If you're interested in all the reaction like I was, then I recommend (as usual) Roy Edroso writing for the Village Voice, who wades through all that and distills it into something convenient and portable, all cherry-picked but in living color:
"Does it seem just too big a coincidence that Stephen Colbert is testifying on Friday, the same day that Christopher Coates is scheduled to testify on the Black Panther case?"
Also coincidental: Colbert was giving testimony on a subsection of the underclass who get paid a fraction of what you do in order to pick the apples you eat, and Coates was testifying about a cryto-racist dogwhistle perversion of the Civil Rights division of the Justice Department. Yeah, that's an actual quote from some leading light of the Whatever Movement and, "Ah sweet mystery of life," is something I find quite useful to say to myself, frequently.

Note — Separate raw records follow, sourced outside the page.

/-- Settles O26. -/
theorem dismountClosesTheAccount : Obligations.DismountClosesTheAccount := by
  refine ⟨fun tag s v hs hv hrun hpause hpreview => ⟨fun ht hk => ?tickets, fun ht hk hl => ?atOnce,
    fun e rest ht hk hc hl => exec_dismount_evicts hs hv hrun hpause hpreview ht hk hc hl, fun ht hk hd => ?raises,
    fun pre k ht htickets hopen hno hcap hl =>
      exec_dismount_forced hs hv hrun hpause hpreview ht htickets hopen hno hcap hl⟩,
    fun forced s v o hq hrun hv hst hgoal hrec hop hl => ?raised⟩
  case tickets =>
    exact exec_unchanged hs rfl rfl rfl (fun _ => nofun)
      (decideDismount_refused (dismountRefusal_tickets (s := s.holding 0x19#8 tag) hv hrun hpause ht hk))
  case atOnce =>
    obtain ⟨hmark, hno, hcause, htime, hdose, hcarried, hturns, hskips⟩ := closingTally_by v .dismount s
    refine ⟨_, s.closingTally v .dismount, exec_dismount_atOnce hs hv hrun hpause hpreview ht hk hl, ?_⟩
    simp only [answered_sau, answered_tc, answered_di, answered_fb, answered_cc, answered_lc, answered_set, answered_rc,
      answered_now, answered_pins, true_and, and_true]
    exact ⟨hmark, hno, hcause, htime, hdose, hcarried, hturns, hskips,
      fun hlen => closingTally_closes hv hlen rfl rfl ⟨rfl, rfl⟩ ⟨rfl, rfl, rfl⟩ rfl, rfl, rfl, rfl, rfl⟩
  case raises =>
    have hdecides := decideDismount_raises (s := s.holding 0x19#8 tag) hv hrun hpause hpreview ht hk hd
    exact exec_decided hs rfl rfl rfl (fun _ => nofun) hdecides rfl rfl
  case raised =>
    obtain ⟨hp, hqueue, -⟩ := hq
    obtain ⟨x, hx⟩ : ∃ x : State, x = { s with
      pins := { s.pins with platenUp := true }, tc := { s.tc with atForce := false } } := ⟨_, rfl⟩
    have hsau : x.sau = s.sau := by rw [hx]
    have hxv : x.sau.volume = some v := hsau ▸ hv
    have heffect := upMade_dismounts hst hgoal hrec
    rw [← hx] at heffect
    obtain ⟨r, -, hexec⟩ := pinEvent_records (g := fun s1 => { s1 with pins := { s1.pins with platenUp := true } }) hp
      heffect (by simpa [State.withTc, hx] using hqueue) (by simpa [State.withTc, State.runActive, hx] using hrun)
    obtain ⟨hlc, hfb, hcarry⟩ := completeDismount_keeps hxv (by rw [hx]; exact hl) (causeOf forced)
    obtain ⟨hmark, hno, hcause, -⟩ := closingTally_by v (causeOf forced) x
    refine ⟨_, x.closingTally v (causeOf forced), hexec, ?_⟩
    simp only [State.withTc, kick_sau, kick_tc, kick_di, kick_pins, kick_lc, kick_fb, kick_set, kick_now, tellEnd_sau,
      tellEnd_tc, tellEnd_di, tellEnd_pins, tellEnd_lc, tellEnd_fb, tellEnd_set, tellEnd_now, completeDismount_sau hxv,
      completeDismount_tc hxv, completeDismount_pins, completeDismount_set, completeDismount_now]
    refine ⟨by rw [hsau], hcause, hmark, hno, fun hlen => ?closes, ?carry, ?state, rfl, rfl, by rw [hx], fun hm hb => ?told,
      ?lc, ?fb, by rw [hx], by rw [hx]⟩
    case closes => refine closingTally_closes hv hlen hsau ?_ ⟨?_, ?_⟩ ⟨?_, ?_, ?_⟩ ?_ <;> rw [hx]
    case carry => rw [hcarry, hx]; rfl
    case state => cases forced <;> rfl
    case told =>
      have hmask : (x.completeDismount (causeOf forced)).set.noticeMask.getLsbD 3 = true := by simpa [hx] using hm
      rw [kick_busy (by simpa [hx] using hb)]
      refine ⟨tellEnd_pends _ _ _ hmask, ?_⟩
      change Option.map _ (State.tellEnd _ _ _).lk.gathered.turnEnd = _
      rw [tellEnd_turnEnd, if_pos hmask]
      rfl
    case lc => rw [hlc, hx]
    case fb => rw [hfb, hx]

end Sys2Proof.Machine
end

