-- ==== Sys2Proof/Proofs/Turning.lean ====
section
/-! An accepted TURN begins its first leaf (02 R25, R26), CLAMP and UNCLAMP begin (R35, R36), and HALT and RESUME with no run
(R42, R44). -/

namespace Sys2Proof.Machine

variable {s : State} {tag : Byte} {v : Volume}

/-! ### Leaves (R26) -/

theorem isFoldout_mounted (hv : s.sau.volume = some v) (leaf : Nat) : s.isFoldout leaf = v.foldouts.contains leaf := by
  simp only [State.isFoldout, hv]

theorem airStart_mounted (hv : s.sau.volume = some v) : s.airStart = v.limits.airStart := by
  simp [State.airStart, State.limits?, hv]

theorem retryLimit_mounted (hv : s.sau.volume = some v) : s.retryLimit = v.limits.retryLimit := by
  simp [State.retryLimit, State.limits?, hv]

/-- TC's part as an attempt begins (R27). -/
def Tc.attempting (now attempt air : Nat) (t : Tc) : Tc :=
  { t with
    state := .lifting, phaseStart := now, attempt := attempt, air := air, knife := air, vacuum := true
    leafInHand := true, raiseGoal := none, returnGoal := none }

/-- The first attempt on a leaf of the mounted volume. -/
theorem beginLeaf_mounted (hv : s.sau.volume = some v) :
    s.beginLeaf
      = { s with tc := s.tc.attempting s.now 1 v.limits.airStart, pins := { s.pins with armPark := false } } := by
  rw [State.beginLeaf, airStart_mounted hv]
  rfl

/-! ### TURN (R25) -/

/-- The record of a turn from the host. -/
def turnOp (n : Int) (clampAfter fromClamped : Bool) : Op :=
  { kind := .turn, forward := decide (0 < n), remaining := n.natAbs, turned := 0, clampAfter := clampAfter
    fromClamped := fromClamped, byRun := false }

/-- The part with the record of a turn in hand. -/
def State.turning (n : Int) (c : Bool) (s : State) : State :=
  { s with tc := { s.tc with op := some (turnOp n c (decide (s.tc.state = .clamped))) } }

/-- The first leaf of a turn is a foldout where the list has it (R26). -/
theorem turning_foldout {n : Int} {c : Bool} (hv : s.sau.volume = some v) :
    (s.turning n c).isFoldout (s.turning n c).tc.nextLeaf
      = v.foldouts.contains (if 0 < n then s.tc.j + 1 else s.tc.j) := by
  rw [isFoldout_mounted (s := s.turning n c) hv]
  simp only [Tc.nextLeaf, State.turning, turnOp, decide_eq_true_eq]

/-- With no recovery in flight a turn ends under its own kind. -/
theorem turning_endKind {n : Int} {c : Bool} (hrec : s.tc.recover = none) : (s.turning n c).tc.endKind = .turn := by
  simp [Tc.endKind, State.turning, turnOp, hrec]

section begins
variable {n : Int} {c : Bool} (hv : s.sau.volume = some v) (hpreview : s.lc.preview = none)
include hv hpreview

/-- With no preview lit the test of the first leaf decides how a turn begins. -/
theorem beginTurn_eq :
    s.beginTurn n c false
      = if v.foldouts.contains (if 0 < n then s.tc.j + 1 else s.tc.j) = true then
          (s.turning n c).finishOp s.tc.state .foldoutStop
        else if decide (s.tc.state = .clamped) = true then (s.turning n c).beginRaise .lift
        else (s.turning n c).beginLeaf := by
  rw [State.beginTurn, endPreview_none hpreview, ← turning_foldout hv]
  rfl

theorem beginTurn_unclamped (ht : s.tc.state = .unclamped)
    (hleaf : v.foldouts.contains (if 0 < n then s.tc.j + 1 else s.tc.j) = false) :
    s.beginTurn n c false
      = { s with
          tc := { s.tc with op := some (turnOp n c false) }.attempting s.now 1 v.limits.airStart
          pins := { s.pins with armPark := false } } := by
  rw [beginTurn_eq hv hpreview, hleaf, if_neg Bool.false_ne_true, if_neg (by simp [ht]),
    beginLeaf_mounted (s := s.turning n c) hv]
  simp [State.turning, ht]

theorem beginTurn_clamped (ht : s.tc.state = .clamped)
    (hleaf : v.foldouts.contains (if 0 < n then s.tc.j + 1 else s.tc.j) = false) :
    s.beginTurn n c false
      = { s with tc := { s.tc with
            op := some (turnOp n c true), state := .raising, phaseStart := s.now, dwellStart := none, atForce := false
            raiseGoal := some .lift } } := by
  rw [beginTurn_eq hv hpreview, hleaf, if_neg Bool.false_ne_true, if_pos (by simp [ht])]
  simp [State.turning, ht, State.beginRaise, State.withTc]

theorem beginTurn_foldout (hleaf : v.foldouts.contains (if 0 < n then s.tc.j + 1 else s.tc.j) = true) :
    s.beginTurn n c false = (s.turning n c).finishOp s.tc.state .foldoutStop := by
  rw [beginTurn_eq hv hpreview, if_pos hleaf]

end begins

/-- Settles O28: the test of the first leaf, and where it is no foldout the state TC leaves. -/
theorem turnBeginsItsFirstLeaf : Obligations.TurnBeginsItsFirstLeaf := by
  intro tag n c s v hs hv hticket howns hrun hpreview hcls h0 hlo hhi hjlo hjhi
  have ⟨⟨⟨_, hqueue, hquiet⟩, _⟩, _⟩ := hs
  have hrefusal : s.tc.state = .unclamped ∨ s.tc.state = .clamped →
      (s.holding 0x20#8 tag).turnRefusal n (some c) true = none := by
    intro ht
    rw [turnRefusal_mounted (s := s.holding 0x20#8 tag) hv, if_neg (by simp; tauto), if_neg, if_neg, if_neg, if_neg]
    · simp; omega
    · simp [hcls]
    · exact fun h => Bool.false_ne_true (howns.symm.trans h)
    · exact fun h => Bool.false_ne_true (hticket.symm.trans h)
  refine ⟨fun ht hleaf => ?lifts, fun ht hleaf => ?raises, fun ht hrec hleaf => ?stops⟩
  case lifts =>
    have hd := decideTurn_accepted (hrefusal (.inl ht))
    rw [show (some c).getD false = c from rfl, show (!true) = false from rfl,
      beginTurn_unclamped (s := s.holding 0x20#8 tag) hv hpreview ht hleaf] at hd
    exact exec_decided hs rfl rfl rfl (fun _ => nofun) hd rfl rfl
  case raises =>
    have hd := decideTurn_accepted (hrefusal (.inr ht))
    rw [show (some c).getD false = c from rfl, show (!true) = false from rfl,
      beginTurn_clamped (s := s.holding 0x20#8 tag) hv hpreview ht hleaf] at hd
    exact exec_decided hs rfl rfl rfl (fun _ => nofun) hd rfl rfl
  case stops =>
    have hd := decideTurn_accepted (hrefusal ht)
    rw [show (some c).getD false = c from rfl, show (!true) = false from rfl,
      beginTurn_foldout (s := s.holding 0x20#8 tag) hv hpreview hleaf] at hd
    obtain ⟨r, -, hexec⟩ := exec_records (i := .turn tag n (some c)) hs rfl rfl rfl (fun _ => nofun) hd
      ((finishOp_queue _ _ _).trans hqueue) ((congrArg (· == RunState.active) (finishOp_run _ _ _)).trans hrun)
    refine ⟨_, hexec, ?_⟩
    simp only [answered_tc, answered_pins, answered_gathered, finishOp_tc, finishOp_pins, finishOp_turnEnd]
    refine ⟨rfl, rfl, trivial, rfl, ?_⟩
    rw [turning_endKind (s := s.holding 0x20#8 tag) hrec]
    rfl

/-! ### CLAMP and UNCLAMP (R35, R36) -/

section clamp
variable (hrun : s.runActive = false) (hpreview : s.lc.preview = none)
include hrun

theorem decideClamp_moving (hv : s.sau.volume.isSome = true) (ht : s.tc.state ≠ .unclamped) :
    decideClamp true s = refuse .state s := by
  simp [decideClamp, State.mounted, hv, hrun, ht]

theorem decideUnclamp_moving (ht : s.tc.state ≠ .clamped) : decideUnclamp true s = refuse .state s := by
  simp [decideUnclamp, hrun, ht]

include hpreview

/-- CLAMP begins a lowering. -/
theorem decideClamp_lowers (hv : s.sau.volume.isSome = true) (ht : s.tc.state = .unclamped) (hk : s.ticketOpen = false) :
    decideClamp true s
      = answer .accepted [] { s with
          pins := { s.pins with platenUp := false }
          tc := { s.tc with
            op := some (platenOp .clamp false), state := .lowering, phaseStart := s.now, loweringDue := false } } := by
  simp only [decideClamp, State.mounted, hv, hrun, ht, hk, endPreview_none hpreview]
  rfl

/-- UNCLAMP begins a raise. -/
theorem decideUnclamp_raises (ht : s.tc.state = .clamped) (hk : s.ticketOpen = false) :
    decideUnclamp true s
      = answer .accepted [] { s with tc := { s.tc with
          op := some (platenOp .unclamp false), state := .raising, phaseStart := s.now, dwellStart := none
          atForce := false, raiseGoal := some .unclamp } } := by
  simp only [decideUnclamp, hrun, ht, hk, endPreview_none hpreview]
  rfl

end clamp

/-- Settles O29: the tests of both requests, and their beginnings. -/
theorem platenRequestsBegin : Obligations.PlatenRequestsBegin := by
  intro tag s hs hrun hpreview
  refine ⟨fun hv => ?unmounted, fun hv ht => ?clampState, fun hv ht hk => ?clamp, fun ht => ?unclampState,
    fun ht hk => ?unclamp⟩
  case unmounted =>
    refine exec_unchanged hs rfl rfl rfl (fun _ => nofun) ?_
    simp [decisionOf, decideClamp, State.mounted, hv, refuse]
  case clampState =>
    exact exec_unchanged hs rfl rfl rfl (fun _ => nofun) (decideClamp_moving (s := s.holding 0x21#8 tag) hrun hv ht)
  case clamp =>
    exact exec_decided hs rfl rfl rfl (fun _ => nofun)
      (decideClamp_lowers (s := s.holding 0x21#8 tag) hrun hpreview hv ht hk) rfl rfl
  case unclampState =>
    exact exec_unchanged hs rfl rfl rfl (fun _ => nofun) (decideUnclamp_moving (s := s.holding 0x22#8 tag) hrun ht)
  case unclamp =>
    exact exec_decided hs rfl rfl rfl (fun _ => nofun)
      (decideUnclamp_raises (s := s.holding 0x22#8 tag) hrun hpreview ht hk) rfl rfl

/-! ### HALT and RESUME with no run (R42, R44) -/

section noRun
variable (hidle : s.rc.state = .idle)
include hidle

/-- With no run RC takes no part in a HALT. -/
theorem decideHalt_noRun :
    decideHalt s
      = if s.tc.state = .homing then refuse .state s
        else if s.tc.state.moving = true then answer .ok [] { s with tc := { s.tc with haltMark := true } }
        else answer .ok [] s := by
  have hquiet : ∀ t : State, t.rc = s.rc → t.rcHalt = t := by
    intro t ht
    simp only [State.rcHalt, ht, hidle]
  unfold decideHalt tcHalt
  split
  next => exact congrArg (·, _) (hquiet s rfl)
  next =>
    split
    next => exact congrArg (·, _) (hquiet (s.withTc fun t => { t with haltMark := true }) rfl)
    next => exact congrArg (·, _) (hquiet s rfl)

/-- With no run a RESUME is TC's. -/
theorem decideResume_noRun : decideResume s = tcResume s := by
  simp only [decideResume, hidle]

theorem decideResume_notHalted (ht : s.tc.state ≠ .halted) : decideResume s = refuse .state s := by
  rw [decideResume_noRun hidle, tcResume, if_pos ht]

variable {o : Op} (ht : s.tc.state = .halted) (ho : s.tc.op = some o)
include ht ho

/-- A halted turn with its platen up goes on with its next leaf. -/
theorem decideResume_lifts (hv : s.sau.volume = some v) (hr : 0 < o.remaining) (hup : s.pins.platenUp = true)
    (hleaf : v.foldouts.contains (if o.forward then s.tc.j + 1 else s.tc.j) = false) :
    decideResume s
      = answer .accepted [] { s with
          tc := s.tc.attempting s.now 1 v.limits.airStart, pins := { s.pins with armPark := false } } := by
  have hnext : s.tc.nextLeaf = if o.forward then s.tc.j + 1 else s.tc.j := by simp only [Tc.nextLeaf, ho]
  rw [decideResume_noRun hidle, tcResume, if_neg (not_not_intro ht), Tc.remainingCount, ho]
  dsimp only
  rw [if_pos hr, isFoldout_mounted hv, hnext, hleaf, if_neg Bool.false_ne_true, if_neg (by simp [State.platenDown, hup]),
    beginLeaf_mounted hv]

/-- A halted operation whose lowering is due goes on with it. -/
theorem decideResume_lowers (hr : o.remaining = 0) (hdue : s.tc.loweringDue = true) :
    decideResume s
      = answer .accepted [] { s with
          pins := { s.pins with platenUp := false }
          tc := { s.tc with state := .lowering, phaseStart := s.now, loweringDue := false } } := by
  rw [decideResume_noRun hidle, tcResume, if_neg (not_not_intro ht), Tc.remainingCount, ho]
  dsimp only
  rw [if_neg (by omega), if_pos hdue]
  rfl

end noRun

/-- Settles O30: TC's part of HALT and of RESUME. -/
theorem haltAndResume : Obligations.HaltAndResume := by
  intro tag s hs hidle
  refine ⟨?halt, fun ht => ?notHalted, fun v o ht hv ho hr hup hleaf => ?lifts, fun o ht ho hr hdue => ?lowers⟩
  case halt =>
    have hd := decideHalt_noRun (s := s.holding 0x23#8 tag) hidle
    split_ifs with hhoming hmoving
    · exact exec_unchanged hs rfl rfl rfl (fun _ => nofun) (hd.trans (if_pos hhoming))
    · exact exec_decided (t := { s with tc := { s.tc with haltMark := true } }) hs rfl rfl rfl (fun _ => nofun)
        (hd.trans ((if_neg hhoming).trans (if_pos hmoving))) rfl rfl
    · exact exec_unchanged hs rfl rfl rfl (fun _ => nofun) (hd.trans ((if_neg hhoming).trans (if_neg hmoving)))
  case notHalted =>
    exact exec_unchanged hs rfl rfl rfl (fun _ => nofun) (decideResume_notHalted (s := s.holding 0x24#8 tag) hidle ht)
  case lifts =>
    exact exec_decided hs rfl rfl rfl (fun _ => nofun)
      (decideResume_lifts (s := s.holding 0x24#8 tag) hidle ht ho hv hr hup hleaf) rfl rfl
  case lowers =>
    exact exec_decided hs rfl rfl rfl (fun _ => nofun)
      (decideResume_lowers (s := s.holding 0x24#8 tag) hidle ht ho hr hdue) rfl rfl

end Sys2Proof.Machine
end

Posted by mrbrent at 1:53 PM
carroll & carroll booksellers
A book store I loved: Carroll & Carroll Booksellers, in beautiful downtown Stroudsburg, Pennsylvania. "There is no such city," you think to yourself, but there is indeed. If ever you are driving majestic Interstate 80 from coast to coast, the eastern-most sizable town in PA is Stroudsburg. It has a university, I hear, and has been relentlessly marketed as an affordable bedroom community for New Yorkers. It may well be so, but at 80 miles away, that's a bear of a commute. New Haven is equidistant, and Trenton, NJ is closer. But it's nestled in the foothills of the Poconos, a rock's throw from the Delaware Water Gap, which is a breathtaking little view in daylight.And the bookstore itself, tucked into a storefront on what passes for Main Street (actually called Main Street!), is not as big as you would like, but there are books stacked in every available space, though leaving comfortable room for your browsing pleasure. It may be pure luck, but Carroll & Carroll decimated my wishlist of sci-fi paperbacks — holes in the collection were filled. And sure I could've hit Amazon and done that with a few clicks, but Amazon does not smell as good and bookish as Carroll & Carroll.
As I checked out I grabbed a pamphlet advertising used and rare booksellers of the Commonwealth of Pennsylvania, and the (presumed) owner scolded me not to rely on it and to check the yellow pages wherever I go, because there are all kinds of stores not listed because they were scared away by whatever fees charged by the pamphlet. "Too cheap," she sneered, while still doing them the favor of advising me to find them wherever they hide. So let's call her crusty but charming, a Kenny Shopsin of the bookstore.
No they do not have a website, which is entirely in line with their scruffy charm. But they are at 740 Main Street — easy on/easy off from I-80 Exit 307.